# Don't like the highway sign? Change it yourself



## CHamilton (Feb 18, 2015)

Guerrilla Public Service




> In the early morning of August 5, 2001, artist Richard Ankrom and a group of friends assembled on the 4th Street bridge over the 110 freeway in Los Angeles.
> The sign was not adequately marked....
> 
> The I-5 exit wasn’t indicated on the green overhead sign. It was clear to Ankrom that, the California Department of Transportation (known as Caltrans) had made a mistake.
> ...


----------



## rickycourtney (Feb 18, 2015)

Not sure why this story is making the rounds again on the internet... but this is one of those legendary "only in LA" stories.

This interchange was notoriously confusing and poorly marked for both tourists (it's the main freeway from LAX to Downtown/Pasadena/Hollywood) and the locals who don't use it often. When this sign went up it was actually really helpful.

As mentioned in the article, Caltrans replaced the signs a few years ago... and they liked his idea so much... the I-5 shields added it to the design of the new signs.

Here's a comparison photo with the old signs on top (with the guerrilla sign on the very far left) and the new signs on the bottom.

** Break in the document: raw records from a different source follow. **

/-- The module is not off, held in reset or tripped, and neither the home of a line nor the sheet that owns it has stopped: the
line's messages are still exchanged (R43, R344). -/
def State.lineLive (s : State) (h l : Nat) : Bool :=
  s.alive && !s.inReset.contains (.home (Fin.ofNat 32 h)) && !s.inReset.contains (dirBlk h) &&
    (match s.regionOwner (l / 2 ^ 24) with | some sh => !(s.sheet sh).checkstop | none => true)

/-- Complete the transaction of a line where nothing is missing; an abandoned one stays busy (R344). -/
def State.tryComplete (s : State) (h l : Nat) : State :=
  let e := s.dirE h l
  if !s.lineLive h l then s else
  match e.txn with
  | some t => if t.busy != .bd && t.acks.isEmpty && !t.needD then (s.complete h l e t).getD s else s
  | none => s

/-- A home runs a request for a line that is not busy, which has or needs no entry or has a way (R333, R334); none while it
waits for the memory controller. -/
def State.homeRun (s : State) (h l : Nat) (rq : HReq) : Option State :=
  let e := s.dirE h l
  let r := rq.who
  let sh := s.shOf l e (some r)
  let all := s.shOf l e none
  let owned := e.owner == some r
  let snoop (s : State) (clean : Nat) : State :=
    (s.web "Snp" h (e.owner.getD 0) l none clean).busy h l (txnOf .bs rq [] true false)
  let collect (s : State) (qs : List Nat) (asks : Bool) : State :=
    let s := s.sendInv h l e.bc qs homeCollects
    let s := if asks then s.sendRecall h l e.owner else s
    (s.busy h l (txnOf .bc rq qs asks false)).tryComplete h l
  match rq.kind with
  | .getS =>
    match e.st with
    | .di => (s.homeData h l).map fun d => (d.2.web "DataE" h r l (some d.1) 0).busy h l (txnOf .bd rq [] false false)
    | .ds => (s.homeData h l).map fun d => (d.2.web "DataS" h r l (some d.1) 0).busy h l (txnOf .bd rq [] false false)
    | .dO | .dx => some ((s.web "FwdGetS" h (e.owner.getD 0) l none r).busy h l (txnOf .bd rq [] false true))
  | .getM =>
    match e.st with
    | .di => (s.homeData h l).map fun d => (d.2.web "DataM" h r l (some d.1) 0).busy h l (txnOf .bd rq [] false false)
    | .ds => (s.homeData h l).map fun d =>
        ((d.2.web "DataM" h r l (some d.1) sh.length).sendInv h l e.bc sh r).busy h l (txnOf .bd rq [] false false)
    | .dO =>
      let s := if owned then s.web "GrantM" h r l none sh.length else s.web "FwdGetM" h (e.owner.getD 0) l none (64 * r + sh.length)
      some ((s.sendInv h l e.bc sh r).busy h l (txnOf .bd rq [] false (!owned)))
    | .dx => some ((s.web "FwdGetM" h (e.owner.getD 0) l none (64 * r)).busy h l (txnOf .bd rq [] false true))
  | .getZ =>
    match e.st with
    | .di => some ((s.web "GrantM" h r l none 0).busy h l (txnOf .bd rq [] false false))
    | .ds => some (collect s sh false)
    | .dO => some (collect s sh (!owned))
    | .dx => some (collect s [] true)
  | .readNC =>
    match e.st with
    | .di | .ds => ((s.useDir h l).homeData h l).map fun d => d.2.web "DataNC" h r l (some d.1) 0
    | .dO | .dx => some (snoop s 0)
  | .writeNC _ _ | .atomNC _ _ _ _ =>
    match e.st with
    | .di => (s.homeData h l).bind fun d =>
        if !d.2.canWrite h l then none else
        let y := ncApply rq.kind d.1
        some ((d.2.homeWrite h l y.1).web "CmpNC" h r l none y.2.toNat)
    | .ds => some (collect s sh false)
    | .dO => some (collect s sh true)
    | .dx => some (collect s [] true)
  | .mClean =>
    match e.st with
    | .di | .ds => (s.l3Clean h l).map fun s => s.web "Cmp" h r l none 0
    | .dO | .dx => some (snoop s 1)
  | .mFlush | .mPurge =>
    match e.st with
    | .di => s.complete h l e (txnOf .bc rq [] false false)
    | .ds => some (collect s all false)
    | .dO => some (collect s all true)
    | .dx => some (collect s [] true)
  | .putM =>
    let x := rq.data.getD zeroLine
    if !owned then some (s.web "StaleAck" h r l none 0)
    else if !s.canWrite h l then none else
      let s := s.homeWrite h l x
      let s := if e.st == .dx then s.freeEntry h l else s.putDir h l { e with owner := none, st := .ds }
      some (s.web "PutAck" h r l none 0)
  | .putE =>
    if !owned then some (s.web "StaleAck" h r l none 0) else
      let s := if e.st == .dx then s.freeEntry h l else s.putDir h l { e with owner := none, st := .ds }
      some (s.web "PutAck" h r l none 0)
  | .victim => some s

/-- A request that takes an entry where its line has none (R333). -/
def ReqKind.allocates : ReqKind → Bool
  | .getS | .getM | .getZ => true
  | _ => false

/-- Queue entries in use at a home (R328, R347). -/
def State.queued (s : State) (h : Nat) : Nat :=
  ((s.dir.filter fun x => x.1 / 2 ^ 34 == h).map fun x => x.2.queue.length).foldl (· + ·) 0

/-- Victims of the set of a line whose transactions are not done. -/
def State.victimsOut (s : State) (h l : Nat) : Nat :=
  ((s.dirSetEntries h l).filter fun x => match x.2.txn with | some t => t.req.kind == .victim | none => false).length

/-- The home gives up a victim entry for a request that waits for a way (R339). -/
def State.startVictim (s : State) (h : Nat) (v : Nat × DirEntry) : State :=
  let lv := v.1 % 2 ^ 34
  let e := v.2
  let sh := s.shOf lv e none
  let rq : HReq := { kind := .victim, who := 0, cnt := 0, data := none }
  let s := (s.count (dirBlk h) 5 0 35).sendInv h lv e.bc sh homeCollects
  let s := s.sendRecall h lv e.owner
  (s.busy h lv (txnOf .bc rq sh e.owner.isSome false)).tryComplete h lv

/-- A request waits at its home for a way or for the memory controller (R339, R389). -/
def State.homeWait (s : State) (h l : Nat) (rq : HReq) : State :=
  s.setHome h { s.home h with waiting := (s.home h).waiting ++ [(l, rq)] }

/-- A reservation waits at a home for a queue entry (R340). -/
def State.reservedQueue (s : State) (h : Nat) : Bool := (s.home h).resv.any fun x => (s.dirE h x.line).txn.isSome

/-- A request starts on a line that runs nothing: at once where it needs no way or has one, otherwise it waits while a victim is
given up for it; none where it must be retried (R339, R340). `first` is true for a request that has waited or holds a
reservation. -/
def State.homeStart (s : State) (h l : Nat) (rq : HReq) (first : Bool) : Option State :=
  let run (s : State) : State := (s.homeRun h l rq).getD (s.homeWait h l rq)
  if !(rq.kind.allocates && (s.dirE h l).st == .di) then some (run s)
  else if !first && s.reservedSet h l then none
  else
    let es := s.dirSetEntries h l
    if es.length < 16 then some (run s) else
    let waits := ((s.home h).waiting.filter fun w => dirSetOf w.1 == dirSetOf l).length
    if waits < s.victimsOut h l then some (s.homeWait h l rq) else
    match pickVictim es with
    | none => none
    | some v =>
      let s := s.startVictim h v
      if (s.dirSetEntries h l).length < 16 then some (run s) else some (s.homeWait h l rq)

/-- A home takes a request: it starts, joins the line's queue, or waits; none where it must be retried (R326, R328, R339,
R340). -/
def State.homeTake (s : State) (h l : Nat) (rq : HReq) (first : Bool) : Option State :=
  let e := s.dirE h l
  if !e.idle then
    if s.queued h < 256 ∧ (first = true ∨ s.reservedQueue h = false) then some (s.putDir h l { e with queue := e.queue ++ [rq] }) else none
  else if !first && (s.home h).waiting.any (·.1 == l) then some (s.homeWait h l rq)
  else s.homeStart h l rq first

/-- Serve a line's queue while the line is free: the head first (R326). A head that needs a way in a full or reserved set waits
behind the reservations (R340). -/
def State.serveLine (h l : Nat) : Nat → State → State
  | 0, s => s
  | n + 1, s =>
    let e := s.dirE h l
    if !s.lineLive h l then s else
    match e.txn, e.queue with
    | none, rq :: rest =>
      let s := s.putDir h l { e with queue := rest }
      let needs := rq.kind.allocates && e.st == .di
      if needs && (s.reservedSet h l || decide (16 ≤ (s.dirSetEntries h l).length)) then
        s.setHome h { s.home h with resv := (s.home h).resv ++ [{ own := false, who := rq.who, line := l, req := rq }] }
      else State.serveLine h l n ((s.homeRun h l rq).getD (s.homeWait h l rq))
    | _, _ => s

/-- Serve what waits at a home: requests for a way or for memory, then reservations in order (R339, R340). What waits for a line
whose sheet has checkstopped stays (R344). -/
def State.serveHome (s : State) (h : Nat) : State :=
  let ws := (s.home h).waiting
  let s := s.setHome h { s.home h with waiting := [] }
  let s := ws.foldl (fun s w =>
    (if s.lineLive h w.1 then s.homeTake h w.1 w.2 true else none).getD (s.homeWait h w.1 w.2)) s
  let rs := (s.home h).resv
  let s := s.setHome h { s.home h with resv := [] }
  rs.foldl (fun s x =>
    let back (s : State) : State := s.setHome h { s.home h with resv := (s.home h).resv ++ [x] }
    let blocked := if (s.dirE h x.line).txn.isSome then s.reservedQueue h else s.reservedSet h x.line
    if blocked || !s.lineLive h x.line then back s else (s.homeTake h x.line x.req true).getD (back s)) s

/-- After a transaction: complete what can, then serve the line and the home; the way of a victim goes to the request that waits
for it before anything queued for the victim's line (R335). -/
def State.homeAfter (s : State) (h l : Nat) : State :=
  let victim : Bool := match (s.dirE h l).txn with | some t => t.req.kind == .victim | none => false
  let s := s.tryComplete h l
  let s := if victim then s.serveHome h else s
  (s.serveLine h l ((s.dirE h l).queue.length + 1)).serveHome h

/-- Every home goes on with what waited for a memory controller (R389, R400, R402). -/
def State.homesGo (s : State) : State :=
  let ks := (s.dir.filter fun x => x.2.txn.isSome).map (·.1)
  let s := ks.foldl (fun s k =>
    let h := k / 2 ^ 34
    let l := k % 2 ^ 34
    (s.tryComplete h l).serveLine h l ((s.dirE h l).queue.length + 1)) s
  (s.homes.map (·.1)).foldl (fun s h => s.serveHome h) s

/-- Freeze a master of a sheet (R61, R62): a core once its older stores have drained as far as they can; a subchannel, whose
exchange ends; an engine queue, whose running job ends with status DECKLE; a requester function or a PF1 queue. -/
def State.freezeMaster (s : State) (m : MasterId) (sh kind addr : Nat) : State :=
  let i := m.ident.val
  match m.type.val with
  | 1 =>
    let s := s.drainSome i
    (s.setCore i { s.core i with run := .frozen }).freeze 1 i sh kind addr
  | 2 => if s.subSt i = 2 then s.chanFail i (.deckle kind addr) else s.freezeSub i kind addr
  | 3 =>
    let t := i / 2 ^ 14 % 8
    let varnish := decide (2 ^ 17 ≤ i)
    let f := s.engineFail varnish t sh (.deckle kind addr)
    if varnish then
      f.2.2.setVarQueue t sh ((f.2.2.varQueue t sh).map fun j =>
        if j.running then { j with result := some (f.1, f.2.1) } else j)
    else
      f.2.2.setCalQueue t sh ((f.2.2.calQueue t sh).map fun j =>
        if j.running then { j with result := some (vset (j.result.getD (Vector.replicate 4 0)) 0 (calWord12 f.1 false false 1 f.2.1)) } else j)
  | k => s.freeze k i sh kind addr

/-- A request that fails the deckle check at the home freezes the master that asked and records HDECK; a speculative access or a
prefetch is discarded without a freeze or a record (R56-R59, R61). -/
def State.homeDeckle (s : State) (h l : Nat) (a : Ask) : State :=
  if a.spec then s else
  let s := s.freezeMaster a.master a.sheet.val 0o17 (16 * l)
  s.fault (.home (Fin.ofNat 32 h)) 2 (w36 (s.frzIdx a.master.type.val a.master.ident.val))

/-- The state of a quire's line once its agent has sent a request (R321, R330, R332). -/
def qIssue (x : QLine) (k : ReqKind) (cnt : Nat) : QLine :=
  let opened (st : QState) : QLine := { x with st := st, req := some k, count := cnt, retried := false, acks := 0, expect := none }
  match k, x.st with
  | .getS, .i => opened .isD
  | .getM, .i | .getZ, .i => opened .imAD
  | .getM, .s | .getZ, .s => opened .smAD
  | .getM, .o | .getZ, .o => opened .omAD
  | .putM, .m | .putM, .o => { opened .miA with dirty := x.dirty || x.st == .m, l1dirty := none }
  | .putE, .e => opened .eiA
  | _, _ => x

/-- A quire's copy has not yet asked, so that the arriving request is its first (R321). -/
def QLine.asked (x : QLine) : Bool := x.req.isSome

/-- A maintenance request of a quire (R332). -/
def ReqKind.maint : ReqKind → Bool
  | .mClean | .mFlush | .mPurge => true
  | _ => false

/-- A non-caching request (R316). -/
def ReqKind.nonCaching : ReqKind → Bool
  | .readNC | .writeNC _ _ | .atomNC _ _ _ _ => true
  | _ => false

/-- Change the first open request that satisfies a test; none where there is none. -/
def State.onOpen (s : State) (p : OpenReq → Bool) (f : OpenReq → Option OpenReq) : Option State :=
  match s.openReqs.find? p with
  | none => none
  | some x => some { s with openReqs := match f x with
      | some y => s.openReqs.replace x y
      | none => s.openReqs.erase x }

/-- The requester has sent the request that arrives (R328): a reissue, whose count has risen, finds it open already. -/
def State.issued (s : State) (r l : Nat) (k : ReqKind) (cnt : Nat) : State :=
  if k.maint || k.nonCaching then
    match (if cnt = 0 then none else
        s.onOpen (fun x => x.who == r && x.line == l && x.kind == k && x.count == cnt && !x.retried) fun x => some x) with
    | some s => s
    | none => { s with openReqs := s.openReqs ++ [{ who := r, line := l, kind := k, count := cnt, retried := false }] }
  else
    let x := s.qline r l
    if x.asked then s.setQline r l { x with count := cnt, retried := false } else s.setQline r l (qIssue x k cnt)

/-- One request of a cycle in its turn: taken, reserved, or answered with Retry (R328, R340). -/
def State.homeOne (s : State) (h l : Nat) (rq : HReq) : State :=
  let r := rq.who
  let accepted (s : State) : State := { s with order64 := s.order64.erase (r, h, l) }
  match s.homeTake h l rq false with
  | some s => (accepted s).homeAfter h l
  | none =>
    if rq.cnt = 64 ∧ ((s.home h).resv.any fun x => x.own && x.who == r) = false then
      (accepted (s.setHome h { s.home h with
        resv := (s.home h).resv ++ [{ own := true, who := r, line := l, req := rq }] })).serveHome h
    else (s.count (dirBlk h) 4 0 35).web "Retry" h r l none rq.cnt

/-- Requests for one line that have reached the home in one CK_WEB cycle, in the order of their indexes from the rotation pointer up;
the pointer moves one past the first, also where it is the only one (R327; log entry 88). -/
def State.homeCycle (s : State) (h l : Nat) : State :=
  let k := s.home h
  let rs := (k.arrivals.filter (·.1 == l)).map (·.2)
  let turn := (List.range 40).flatMap fun i => rs.filter fun q => q.who == (k.ptr + i) % 40
  let s := s.setHome h { k with
    arrivals := k.arrivals.filter (·.1 != l), ptr := match turn with | q :: _ => (q.who + 1) % 40 | [] => k.ptr }
  turn.foldl (fun s q => s.homeOne h l q) s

The new signs do a good job clarifying that if you want to take the 5 north you need to continue on the 110 but be in the left lane and if you want to take the 5 south you actually need to get on the 101 south first... which isn't confusing at all.


----------



## neroden (Mar 2, 2015)

Ah, LA, home of the "City Department of DIY", as it's been nicknamed. I really respect the LA culture which leads to guerrilla *civic improvements* -- it's not something you see elsewhere.


----------